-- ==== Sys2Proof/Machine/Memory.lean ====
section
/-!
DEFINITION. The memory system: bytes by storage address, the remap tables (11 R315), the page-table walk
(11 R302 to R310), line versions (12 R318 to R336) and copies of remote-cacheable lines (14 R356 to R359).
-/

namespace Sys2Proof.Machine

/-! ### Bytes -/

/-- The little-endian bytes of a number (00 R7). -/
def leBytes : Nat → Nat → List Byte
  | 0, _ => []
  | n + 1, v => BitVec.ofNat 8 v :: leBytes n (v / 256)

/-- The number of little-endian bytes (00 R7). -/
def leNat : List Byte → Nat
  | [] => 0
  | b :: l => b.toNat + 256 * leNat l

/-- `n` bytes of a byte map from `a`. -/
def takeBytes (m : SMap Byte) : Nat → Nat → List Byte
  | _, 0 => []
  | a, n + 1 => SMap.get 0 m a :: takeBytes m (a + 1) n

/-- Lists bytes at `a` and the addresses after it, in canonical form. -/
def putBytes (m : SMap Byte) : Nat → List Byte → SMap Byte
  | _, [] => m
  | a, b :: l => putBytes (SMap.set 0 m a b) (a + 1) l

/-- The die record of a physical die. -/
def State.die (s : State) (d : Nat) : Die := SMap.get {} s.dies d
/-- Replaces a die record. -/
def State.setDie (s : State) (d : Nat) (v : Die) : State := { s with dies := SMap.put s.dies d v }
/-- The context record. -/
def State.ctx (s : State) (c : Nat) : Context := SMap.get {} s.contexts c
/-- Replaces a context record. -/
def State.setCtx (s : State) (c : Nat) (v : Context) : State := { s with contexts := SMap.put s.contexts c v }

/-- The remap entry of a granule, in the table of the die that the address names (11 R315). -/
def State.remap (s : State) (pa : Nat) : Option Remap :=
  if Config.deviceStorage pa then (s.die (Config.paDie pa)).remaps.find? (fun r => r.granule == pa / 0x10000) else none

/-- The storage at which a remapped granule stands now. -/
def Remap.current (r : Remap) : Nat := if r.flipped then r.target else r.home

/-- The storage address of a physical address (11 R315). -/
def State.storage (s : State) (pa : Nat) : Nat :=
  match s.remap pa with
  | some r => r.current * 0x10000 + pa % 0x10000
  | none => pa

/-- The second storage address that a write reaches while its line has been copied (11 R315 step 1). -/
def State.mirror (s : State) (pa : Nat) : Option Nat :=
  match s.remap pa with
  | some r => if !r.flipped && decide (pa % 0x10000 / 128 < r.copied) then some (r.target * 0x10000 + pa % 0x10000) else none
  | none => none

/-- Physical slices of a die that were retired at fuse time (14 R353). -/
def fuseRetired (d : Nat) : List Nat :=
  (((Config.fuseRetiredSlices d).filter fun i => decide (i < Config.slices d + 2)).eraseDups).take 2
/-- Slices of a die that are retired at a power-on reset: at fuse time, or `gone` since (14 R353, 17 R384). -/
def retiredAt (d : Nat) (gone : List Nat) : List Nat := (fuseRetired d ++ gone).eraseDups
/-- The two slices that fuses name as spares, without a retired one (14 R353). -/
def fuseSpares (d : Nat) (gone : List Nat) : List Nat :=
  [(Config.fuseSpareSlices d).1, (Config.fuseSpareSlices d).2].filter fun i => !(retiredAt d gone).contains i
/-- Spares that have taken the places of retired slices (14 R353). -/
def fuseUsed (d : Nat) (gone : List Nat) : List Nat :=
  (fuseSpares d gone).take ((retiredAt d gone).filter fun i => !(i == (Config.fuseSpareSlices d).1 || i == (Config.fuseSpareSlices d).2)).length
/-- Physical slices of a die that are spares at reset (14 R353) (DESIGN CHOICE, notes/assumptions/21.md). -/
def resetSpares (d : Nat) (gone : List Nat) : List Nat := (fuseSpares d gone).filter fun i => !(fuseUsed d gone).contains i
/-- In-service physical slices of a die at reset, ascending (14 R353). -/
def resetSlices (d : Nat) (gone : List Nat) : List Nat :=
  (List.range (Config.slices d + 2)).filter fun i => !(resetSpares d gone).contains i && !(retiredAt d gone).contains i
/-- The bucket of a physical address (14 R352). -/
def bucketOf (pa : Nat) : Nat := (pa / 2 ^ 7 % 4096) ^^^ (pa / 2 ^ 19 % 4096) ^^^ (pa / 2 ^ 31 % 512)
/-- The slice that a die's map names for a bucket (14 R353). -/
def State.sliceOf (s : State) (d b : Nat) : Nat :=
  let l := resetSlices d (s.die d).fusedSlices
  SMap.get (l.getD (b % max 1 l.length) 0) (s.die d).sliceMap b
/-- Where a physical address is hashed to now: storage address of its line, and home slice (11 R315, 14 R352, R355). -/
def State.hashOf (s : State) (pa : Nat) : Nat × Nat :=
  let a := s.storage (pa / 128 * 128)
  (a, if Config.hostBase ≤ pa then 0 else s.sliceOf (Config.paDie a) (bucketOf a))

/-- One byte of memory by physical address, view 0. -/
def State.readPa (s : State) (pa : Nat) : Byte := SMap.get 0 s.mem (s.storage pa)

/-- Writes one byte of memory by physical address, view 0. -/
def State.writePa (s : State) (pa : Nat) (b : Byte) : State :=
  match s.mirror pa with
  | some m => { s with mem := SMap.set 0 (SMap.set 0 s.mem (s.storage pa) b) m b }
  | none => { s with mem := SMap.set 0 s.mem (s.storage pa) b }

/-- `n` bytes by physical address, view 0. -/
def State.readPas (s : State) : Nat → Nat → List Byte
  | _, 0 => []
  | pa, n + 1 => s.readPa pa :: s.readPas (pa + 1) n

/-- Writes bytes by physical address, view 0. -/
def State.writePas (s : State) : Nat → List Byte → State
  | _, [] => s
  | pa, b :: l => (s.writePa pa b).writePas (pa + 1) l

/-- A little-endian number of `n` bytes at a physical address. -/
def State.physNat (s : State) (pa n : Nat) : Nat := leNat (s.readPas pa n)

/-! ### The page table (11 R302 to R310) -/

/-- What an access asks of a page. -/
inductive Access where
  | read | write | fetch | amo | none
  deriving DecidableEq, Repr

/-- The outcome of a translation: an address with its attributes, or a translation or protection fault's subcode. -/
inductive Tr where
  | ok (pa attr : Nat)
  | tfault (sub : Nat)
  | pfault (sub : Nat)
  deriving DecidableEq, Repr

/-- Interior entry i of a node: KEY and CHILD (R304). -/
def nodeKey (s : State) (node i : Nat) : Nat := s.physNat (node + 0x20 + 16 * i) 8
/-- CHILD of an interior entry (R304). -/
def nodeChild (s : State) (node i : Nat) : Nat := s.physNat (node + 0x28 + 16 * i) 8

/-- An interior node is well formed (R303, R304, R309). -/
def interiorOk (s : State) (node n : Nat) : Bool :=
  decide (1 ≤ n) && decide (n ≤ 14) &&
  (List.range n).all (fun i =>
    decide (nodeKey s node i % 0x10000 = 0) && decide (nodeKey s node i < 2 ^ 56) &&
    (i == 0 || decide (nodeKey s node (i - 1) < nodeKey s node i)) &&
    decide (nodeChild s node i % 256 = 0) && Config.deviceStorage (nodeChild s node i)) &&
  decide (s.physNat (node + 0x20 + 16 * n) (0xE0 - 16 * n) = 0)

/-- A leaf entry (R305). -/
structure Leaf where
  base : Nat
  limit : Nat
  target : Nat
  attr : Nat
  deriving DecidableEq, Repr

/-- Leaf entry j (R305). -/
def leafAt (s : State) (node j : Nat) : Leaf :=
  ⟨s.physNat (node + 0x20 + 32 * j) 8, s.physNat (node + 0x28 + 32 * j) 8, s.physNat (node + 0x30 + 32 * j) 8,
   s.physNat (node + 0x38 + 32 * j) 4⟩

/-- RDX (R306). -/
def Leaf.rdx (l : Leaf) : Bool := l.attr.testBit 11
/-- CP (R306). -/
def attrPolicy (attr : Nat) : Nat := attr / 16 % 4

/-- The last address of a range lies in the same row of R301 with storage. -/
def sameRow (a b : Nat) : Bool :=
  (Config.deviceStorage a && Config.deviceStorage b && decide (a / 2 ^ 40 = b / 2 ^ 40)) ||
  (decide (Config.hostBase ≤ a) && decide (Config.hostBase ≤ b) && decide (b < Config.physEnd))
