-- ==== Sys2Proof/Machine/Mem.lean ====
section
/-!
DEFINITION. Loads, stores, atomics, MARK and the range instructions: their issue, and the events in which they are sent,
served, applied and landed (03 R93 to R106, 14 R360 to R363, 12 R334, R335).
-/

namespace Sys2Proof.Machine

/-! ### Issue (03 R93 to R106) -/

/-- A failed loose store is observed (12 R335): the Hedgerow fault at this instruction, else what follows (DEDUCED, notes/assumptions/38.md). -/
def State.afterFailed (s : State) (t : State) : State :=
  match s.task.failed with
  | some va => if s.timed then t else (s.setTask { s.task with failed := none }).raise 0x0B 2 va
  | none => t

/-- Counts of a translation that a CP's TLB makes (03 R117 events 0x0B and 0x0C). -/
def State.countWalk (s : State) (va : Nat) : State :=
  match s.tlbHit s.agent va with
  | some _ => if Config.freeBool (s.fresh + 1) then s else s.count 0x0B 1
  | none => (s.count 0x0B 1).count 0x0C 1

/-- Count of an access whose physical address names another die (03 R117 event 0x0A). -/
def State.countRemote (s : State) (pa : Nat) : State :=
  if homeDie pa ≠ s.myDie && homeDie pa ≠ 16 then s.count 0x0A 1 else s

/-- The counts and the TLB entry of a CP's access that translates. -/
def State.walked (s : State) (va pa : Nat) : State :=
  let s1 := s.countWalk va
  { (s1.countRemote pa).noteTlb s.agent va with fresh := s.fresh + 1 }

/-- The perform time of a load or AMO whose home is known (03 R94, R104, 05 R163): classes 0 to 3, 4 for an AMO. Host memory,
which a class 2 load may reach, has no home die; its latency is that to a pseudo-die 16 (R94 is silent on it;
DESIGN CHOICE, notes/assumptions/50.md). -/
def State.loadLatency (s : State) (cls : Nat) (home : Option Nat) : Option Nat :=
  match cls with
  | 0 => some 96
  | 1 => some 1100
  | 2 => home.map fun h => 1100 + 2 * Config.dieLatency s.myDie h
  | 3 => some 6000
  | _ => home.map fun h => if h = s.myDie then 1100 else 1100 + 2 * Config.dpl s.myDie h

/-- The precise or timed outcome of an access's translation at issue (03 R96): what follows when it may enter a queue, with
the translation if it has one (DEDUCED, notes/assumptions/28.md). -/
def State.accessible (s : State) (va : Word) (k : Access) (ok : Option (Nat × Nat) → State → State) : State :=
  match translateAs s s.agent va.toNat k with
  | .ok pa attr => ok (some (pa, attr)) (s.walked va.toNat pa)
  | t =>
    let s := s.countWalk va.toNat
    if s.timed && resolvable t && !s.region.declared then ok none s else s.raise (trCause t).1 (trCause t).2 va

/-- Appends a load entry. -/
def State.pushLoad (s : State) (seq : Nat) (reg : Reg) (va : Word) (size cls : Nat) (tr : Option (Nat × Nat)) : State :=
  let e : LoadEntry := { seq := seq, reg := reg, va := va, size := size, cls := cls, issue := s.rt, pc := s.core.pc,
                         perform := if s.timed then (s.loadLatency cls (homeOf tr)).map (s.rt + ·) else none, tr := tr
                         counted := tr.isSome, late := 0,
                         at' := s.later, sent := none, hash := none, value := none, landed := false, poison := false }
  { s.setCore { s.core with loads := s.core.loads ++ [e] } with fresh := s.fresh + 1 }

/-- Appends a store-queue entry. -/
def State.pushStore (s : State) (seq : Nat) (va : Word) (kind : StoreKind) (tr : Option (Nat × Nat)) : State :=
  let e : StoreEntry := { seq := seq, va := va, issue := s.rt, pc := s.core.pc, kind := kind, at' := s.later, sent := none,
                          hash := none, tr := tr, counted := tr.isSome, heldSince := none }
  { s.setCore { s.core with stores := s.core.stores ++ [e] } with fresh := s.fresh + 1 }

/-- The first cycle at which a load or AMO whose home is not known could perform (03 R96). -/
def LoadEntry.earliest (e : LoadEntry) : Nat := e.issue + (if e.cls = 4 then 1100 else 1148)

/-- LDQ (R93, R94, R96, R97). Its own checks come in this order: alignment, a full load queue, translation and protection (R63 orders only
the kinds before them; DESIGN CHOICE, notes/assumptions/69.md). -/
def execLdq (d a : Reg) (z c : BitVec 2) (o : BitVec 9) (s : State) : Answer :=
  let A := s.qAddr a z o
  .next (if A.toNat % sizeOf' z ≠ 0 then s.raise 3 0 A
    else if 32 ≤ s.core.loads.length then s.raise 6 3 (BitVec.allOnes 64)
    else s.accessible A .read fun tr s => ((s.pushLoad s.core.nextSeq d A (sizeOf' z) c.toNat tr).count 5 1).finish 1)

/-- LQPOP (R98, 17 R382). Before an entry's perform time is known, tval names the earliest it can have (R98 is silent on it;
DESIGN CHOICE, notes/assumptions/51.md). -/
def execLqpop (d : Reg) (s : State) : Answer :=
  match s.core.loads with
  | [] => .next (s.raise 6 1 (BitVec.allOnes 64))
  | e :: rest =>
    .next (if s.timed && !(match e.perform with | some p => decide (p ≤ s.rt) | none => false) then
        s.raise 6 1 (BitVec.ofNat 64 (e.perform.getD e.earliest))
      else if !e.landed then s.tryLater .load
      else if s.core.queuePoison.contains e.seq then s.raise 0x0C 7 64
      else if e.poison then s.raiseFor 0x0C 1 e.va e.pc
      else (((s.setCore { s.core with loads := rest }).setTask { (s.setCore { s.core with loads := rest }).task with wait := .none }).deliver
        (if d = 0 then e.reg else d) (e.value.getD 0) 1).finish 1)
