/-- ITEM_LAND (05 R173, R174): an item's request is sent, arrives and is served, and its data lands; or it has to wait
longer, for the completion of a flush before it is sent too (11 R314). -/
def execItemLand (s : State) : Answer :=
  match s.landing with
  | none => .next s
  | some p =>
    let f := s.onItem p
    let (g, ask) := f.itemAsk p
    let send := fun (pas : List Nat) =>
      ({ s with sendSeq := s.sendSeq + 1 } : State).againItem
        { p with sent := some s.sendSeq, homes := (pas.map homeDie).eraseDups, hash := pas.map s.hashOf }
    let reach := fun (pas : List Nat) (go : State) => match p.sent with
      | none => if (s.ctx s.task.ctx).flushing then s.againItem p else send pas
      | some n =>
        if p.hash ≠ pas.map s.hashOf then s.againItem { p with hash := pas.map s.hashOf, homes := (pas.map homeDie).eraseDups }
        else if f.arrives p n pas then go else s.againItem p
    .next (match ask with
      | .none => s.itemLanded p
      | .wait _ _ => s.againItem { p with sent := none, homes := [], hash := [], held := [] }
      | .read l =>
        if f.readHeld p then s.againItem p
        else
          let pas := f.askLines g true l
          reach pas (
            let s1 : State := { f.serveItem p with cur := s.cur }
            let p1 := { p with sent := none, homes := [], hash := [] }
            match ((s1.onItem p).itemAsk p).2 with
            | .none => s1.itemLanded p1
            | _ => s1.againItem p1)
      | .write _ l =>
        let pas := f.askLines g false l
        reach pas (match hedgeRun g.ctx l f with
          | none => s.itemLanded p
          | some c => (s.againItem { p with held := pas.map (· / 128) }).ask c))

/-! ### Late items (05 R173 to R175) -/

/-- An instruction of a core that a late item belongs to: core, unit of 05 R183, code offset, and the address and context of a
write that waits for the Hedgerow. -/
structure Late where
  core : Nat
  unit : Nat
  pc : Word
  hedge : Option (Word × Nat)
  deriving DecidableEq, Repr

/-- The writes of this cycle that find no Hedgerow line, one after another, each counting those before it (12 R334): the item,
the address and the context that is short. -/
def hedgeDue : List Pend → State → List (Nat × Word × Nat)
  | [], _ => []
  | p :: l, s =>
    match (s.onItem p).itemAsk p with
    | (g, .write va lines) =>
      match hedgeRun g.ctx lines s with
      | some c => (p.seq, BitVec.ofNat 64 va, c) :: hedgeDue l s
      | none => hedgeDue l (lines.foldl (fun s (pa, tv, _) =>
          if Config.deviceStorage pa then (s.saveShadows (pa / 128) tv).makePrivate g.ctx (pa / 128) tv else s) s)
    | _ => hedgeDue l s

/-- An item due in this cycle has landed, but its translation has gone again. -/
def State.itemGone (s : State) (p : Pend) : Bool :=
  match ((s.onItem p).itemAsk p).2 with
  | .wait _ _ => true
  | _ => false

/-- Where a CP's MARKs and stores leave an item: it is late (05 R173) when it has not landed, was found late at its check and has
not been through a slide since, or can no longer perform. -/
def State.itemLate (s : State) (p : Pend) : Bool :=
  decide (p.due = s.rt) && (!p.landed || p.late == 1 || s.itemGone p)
══════════
## INSTRUCTIONS TO FOLLOW:
Go through the entries and copy every line that has "fresh".

## ANSWER:
  | some _ => if Config.freeBool (s.fresh + 1) then s else s.count 0x0B 1
  { (s1.countRemote pa).noteTlb s.agent va with fresh := s.fresh + 1 }
  { s.setCore { s.core with loads := s.core.loads ++ [e] } with fresh := s.fresh + 1 }
  { s.setCore { s.core with stores := s.core.stores ++ [e] } with fresh := s.fresh + 1 }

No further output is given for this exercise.